• _Work instructions_:
Here the job is to return only the lines of the material, exactly, from the first one to the line with "n => .waiting (n - 1)".

:::::

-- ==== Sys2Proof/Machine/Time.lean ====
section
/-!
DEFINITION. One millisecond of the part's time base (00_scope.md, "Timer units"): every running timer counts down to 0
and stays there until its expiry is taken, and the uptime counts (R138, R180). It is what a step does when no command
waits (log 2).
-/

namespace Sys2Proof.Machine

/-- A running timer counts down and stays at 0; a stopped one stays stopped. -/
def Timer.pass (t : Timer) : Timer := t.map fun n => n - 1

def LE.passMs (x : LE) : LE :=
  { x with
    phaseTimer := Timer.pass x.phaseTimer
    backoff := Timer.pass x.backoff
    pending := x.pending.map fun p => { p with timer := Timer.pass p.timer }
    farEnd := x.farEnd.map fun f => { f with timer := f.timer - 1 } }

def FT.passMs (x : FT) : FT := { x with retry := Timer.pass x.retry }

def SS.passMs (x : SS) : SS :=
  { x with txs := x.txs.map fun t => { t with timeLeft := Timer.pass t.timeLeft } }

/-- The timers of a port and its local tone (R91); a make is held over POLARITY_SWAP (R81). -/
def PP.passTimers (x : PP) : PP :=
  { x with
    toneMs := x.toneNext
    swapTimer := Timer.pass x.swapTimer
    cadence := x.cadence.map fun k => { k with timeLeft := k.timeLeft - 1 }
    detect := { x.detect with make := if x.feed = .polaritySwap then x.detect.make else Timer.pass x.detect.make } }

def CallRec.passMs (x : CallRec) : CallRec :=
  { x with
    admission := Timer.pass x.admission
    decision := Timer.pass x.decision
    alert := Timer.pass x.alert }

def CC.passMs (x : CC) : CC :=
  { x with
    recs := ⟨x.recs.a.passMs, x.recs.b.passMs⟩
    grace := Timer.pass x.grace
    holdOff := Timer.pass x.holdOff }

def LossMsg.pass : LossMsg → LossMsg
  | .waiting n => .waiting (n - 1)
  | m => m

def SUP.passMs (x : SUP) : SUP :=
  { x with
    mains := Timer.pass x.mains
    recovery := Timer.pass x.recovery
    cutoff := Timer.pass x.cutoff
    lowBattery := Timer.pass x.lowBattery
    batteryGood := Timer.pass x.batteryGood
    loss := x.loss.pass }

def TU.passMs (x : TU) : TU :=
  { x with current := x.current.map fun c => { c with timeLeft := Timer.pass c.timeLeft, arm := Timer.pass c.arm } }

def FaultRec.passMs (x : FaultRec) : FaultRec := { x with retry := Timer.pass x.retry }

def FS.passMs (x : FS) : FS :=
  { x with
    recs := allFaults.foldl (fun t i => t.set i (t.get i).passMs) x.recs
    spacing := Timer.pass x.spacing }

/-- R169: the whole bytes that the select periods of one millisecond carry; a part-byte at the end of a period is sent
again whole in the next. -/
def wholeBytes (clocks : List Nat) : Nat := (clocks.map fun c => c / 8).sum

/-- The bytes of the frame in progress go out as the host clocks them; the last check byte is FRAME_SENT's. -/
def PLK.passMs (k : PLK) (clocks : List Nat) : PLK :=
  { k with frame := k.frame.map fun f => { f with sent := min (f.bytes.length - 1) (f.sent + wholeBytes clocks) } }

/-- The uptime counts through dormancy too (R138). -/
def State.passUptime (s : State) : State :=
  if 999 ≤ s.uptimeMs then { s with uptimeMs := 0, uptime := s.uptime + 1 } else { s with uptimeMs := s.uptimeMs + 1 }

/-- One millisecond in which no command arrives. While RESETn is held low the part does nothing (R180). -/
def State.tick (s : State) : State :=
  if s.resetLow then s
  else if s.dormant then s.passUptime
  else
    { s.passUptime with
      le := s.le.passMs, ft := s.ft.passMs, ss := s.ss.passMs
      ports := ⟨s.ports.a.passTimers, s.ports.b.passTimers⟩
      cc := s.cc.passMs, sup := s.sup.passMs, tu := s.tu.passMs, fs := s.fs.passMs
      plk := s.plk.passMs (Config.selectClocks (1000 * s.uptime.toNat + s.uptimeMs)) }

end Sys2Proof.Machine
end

:::::

• _Task result_:
-- ==== Sys2Proof/Machine/Time.lean ====
section
/-!
DEFINITION. One millisecond of the part's time base (00_scope.md, "Timer units"): every running timer counts down to 0
and stays there until its expiry is taken, and the uptime counts (R138, R180). It is what a step does when no command
waits (log 2).
-/

namespace Sys2Proof.Machine

/-- A running timer counts down and stays at 0; a stopped one stays stopped. -/
def Timer.pass (t : Timer) : Timer := t.map fun n => n - 1

def LE.passMs (x : LE) : LE :=
  { x with
    phaseTimer := Timer.pass x.phaseTimer
    backoff := Timer.pass x.backoff
    pending := x.pending.map fun p => { p with timer := Timer.pass p.timer }
    farEnd := x.farEnd.map fun f => { f with timer := f.timer - 1 } }

def FT.passMs (x : FT) : FT := { x with retry := Timer.pass x.retry }

def SS.passMs (x : SS) : SS :=
  { x with txs := x.txs.map fun t => { t with timeLeft := Timer.pass t.timeLeft } }

/-- The timers of a port and its local tone (R91); a make is held over POLARITY_SWAP (R81). -/
def PP.passTimers (x : PP) : PP :=
  { x with
    toneMs := x.toneNext
    swapTimer := Timer.pass x.swapTimer
    cadence := x.cadence.map fun k => { k with timeLeft := k.timeLeft - 1 }
    detect := { x.detect with make := if x.feed = .polaritySwap then x.detect.make else Timer.pass x.detect.make } }

def CallRec.passMs (x : CallRec) : CallRec :=
  { x with
    admission := Timer.pass x.admission
    decision := Timer.pass x.decision
    alert := Timer.pass x.alert }

def CC.passMs (x : CC) : CC :=
  { x with
    recs := ⟨x.recs.a.passMs, x.recs.b.passMs⟩
    grace := Timer.pass x.grace
    holdOff := Timer.pass x.holdOff }

def LossMsg.pass : LossMsg → LossMsg
  | .waiting n => .waiting (n - 1)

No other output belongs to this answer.